* Your objective *
From the first line of the data below through the line holding "tagWriteReg ||| ((c.setWidth", write out each line exactly as it stands.

* Collected data entries *
|---|

-- ==== Sys2Proof/Config.lean ====
section
/-! DEFINITION. What the spec leaves open: the timeout parameter and the free values. None of these has a body,
so nothing can be proved of its value. -/

namespace Sys2Proof.Config

/-- `TIMEOUT_W`, OPEN in the spec (R8, R119). Assumption log 9. -/
opaque timeoutWidth : Nat

/-- `TX_TIMEOUT`, the constant presented with every send; OPEN in the spec (R8, R119). Assumption log 9. -/
opaque txTimeout : BitVec timeoutWidth

/-- What `req_q` holds while the block is idle: any value (spec R23, R37, U12). Assumption log 8. -/
opaque freeRequest : Nat → ReqWord

/-- What `tx_word` shows outside a send: any value (spec R26, R37, U12). Assumption log 8. -/
opaque freeWord : Nat → Word

/-- What `rsp_result` shows while `rsp_valid` is 0: any value (spec R26, R37, U12). Assumption log 8. -/
opaque freeResult : Nat → OperationResult

/-- `W_EN1(c)` for `c >= 8`, "not defined by this spec" (R71, U15): a free value of the operand. Assumption log 10. -/
opaque undefinedEnableWord : ChannelOperand → Word

end Sys2Proof.Config
end

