-- ==== Sys2Proof/Machine/Operands.lean ====
section
/-! DEFINITION. Operand assembly: the tags and flags, the validation predicate, the two command-word formulas, and the
word a request sends first (spec R7, R69 to R76). -/

namespace Sys2Proof.Machine

/-- `TAG_WRITE_REG` in place, `0x8 << 12` (spec R7, R76). -/
def tagWriteReg : Word := 0x8#16 <<< 12

/-- `updateSelectedTag`, `DAC_TAG_UPDATE_SELECT` = `0xA000` (spec R7, R76). -/
def tagUpdateSelect : Word := 0xA000#16

/-- `CHANNEL_MASK` (spec R7). -/
def channelMask : Word := 0x7#16

/-- `VALUE_MASK` (spec R7). -/
def valueMask : Word := 0xFFF#16

/-- `CH_FLAG(n)`, `DAC_CHn` = `1 << n` (spec R7, R76). -/
def channelFlag (n : Nat) : Word := 1#16 <<< n

/-- The validation predicate `channel <= 7 and value <= 4095`, on the whole operand fields (spec R28, R74, R83). -/
def valid (c : ChannelOperand) (v : ValueOperand) : Bool := decide (c.toNat ≤ 7) && decide (v.toNat ≤ 4095)

/-- `W_REG(c, v) = (0x8 << 12) | ((zext_16(c) & 0x7) << 12) | (v & 0xFFF)`, "this exact bit arithmetic" (spec R69). -/
def wReg (c : ChannelOperand) (v : ValueOperand) : Word :=
  tagWriteReg ||| ((c.setWidth 16 &&& channelMask) <<< 12) ||| (v &&& valueMask)

/-- `W_EN1(c) = 0xA000 | (1 << c)` for `c` in 0 to 7; undefined elsewhere (spec R71, U15; assumption log 10). -/
def wEn1 (c : ChannelOperand) : Word :=
  if c.toNat ≤ 7 then tagUpdateSelect ||| channelFlag c.toNat else Config.undefinedEnableWord c

/-- A conforming enable word: `[15:12] = 1010`, `[11:8] = 0000` (spec R17, R68). -/
def conforming (w : Word) : Bool := w.extractLsb' 12 4 == 0b1010#4 && w.extractLsb' 8 4 == 0b0000#4

/-- The enable word a caller builds for a set of channels: the tag OR-ed with their flags (spec R76). -/
def enableWordFor : List (Fin 8) → Word
  | [] => tagUpdateSelect
  | n :: ns => channelFlag n.val ||| enableWordFor ns

/-- The word of a request's first send, if it has one: W_REG for SCR and SDO when the operands are valid, the operand
itself for SCO, no send for an invalid or reserved request (spec R28, R72). -/
def firstSend (r : ReqWord) : Option Word :=
  match opcode r with
  | .scr => if valid (channelField r) (valueField r) then some (wReg (channelField r) (valueField r)) else none
  | .sco => some (valueField r)
  | .sdo => if valid (channelField r) (valueField r) then some (wReg (channelField r) (valueField r)) else none
  | .reserved => none

end Sys2Proof.Machine
end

|---|

* Task output *
-- ==== Sys2Proof/Config.lean ====
section
/-! DEFINITION. What the spec leaves open: the timeout parameter and the free values. None of these has a body,
so nothing can be proved of its value. -/

namespace Sys2Proof.Config

/-- `TIMEOUT_W`, OPEN in the spec (R8, R119). Assumption log 9. -/
opaque timeoutWidth : Nat

/-- `TX_TIMEOUT`, the constant presented with every send; OPEN in the spec (R8, R119). Assumption log 9. -/
opaque txTimeout : BitVec timeoutWidth

/-- What `req_q` holds while the block is idle: any value (spec R23, R37, U12). Assumption log 8. -/
opaque freeRequest : Nat → ReqWord

/-- What `tx_word` shows outside a send: any value (spec R26, R37, U12). Assumption log 8. -/
opaque freeWord : Nat → Word

/-- What `rsp_result` shows while `rsp_valid` is 0: any value (spec R26, R37, U12). Assumption log 8. -/
opaque freeResult : Nat → OperationResult

/-- `W_EN1(c)` for `c >= 8`, "not defined by this spec" (R71, U15): a free value of the operand. Assumption log 10. -/
opaque undefinedEnableWord : ChannelOperand → Word

end Sys2Proof.Config
end

-- ==== Sys2Proof/Machine/Operands.lean ====
section
/-! DEFINITION. Operand assembly: the tags and flags, the validation predicate, the two command-word formulas, and the
word a request sends first (spec R7, R69 to R76). -/

namespace Sys2Proof.Machine

/-- `TAG_WRITE_REG` in place, `0x8 << 12` (spec R7, R76). -/
def tagWriteReg : Word := 0x8#16 <<< 12

/-- `updateSelectedTag`, `DAC_TAG_UPDATE_SELECT` = `0xA000` (spec R7, R76). -/
def tagUpdateSelect : Word := 0xA000#16

/-- `CHANNEL_MASK` (spec R7). -/
def channelMask : Word := 0x7#16

/-- `VALUE_MASK` (spec R7). -/
def valueMask : Word := 0xFFF#16

/-- `CH_FLAG(n)`, `DAC_CHn` = `1 << n` (spec R7, R76). -/
def channelFlag (n : Nat) : Word := 1#16 <<< n

/-- The validation predicate `channel <= 7 and value <= 4095`, on the whole operand fields (spec R28, R74, R83). -/
def valid (c : ChannelOperand) (v : ValueOperand) : Bool := decide (c.toNat ≤ 7) && decide (v.toNat ≤ 4095)

/-- `W_REG(c, v) = (0x8 << 12) | ((zext_16(c) & 0x7) << 12) | (v & 0xFFF)`, "this exact bit arithmetic" (spec R69). -/
def wReg (c : ChannelOperand) (v : ValueOperand) : Word :=
  tagWriteReg ||| ((c.setWidth 16 &&& channelMask) <<< 12) ||| (v &&& valueMask)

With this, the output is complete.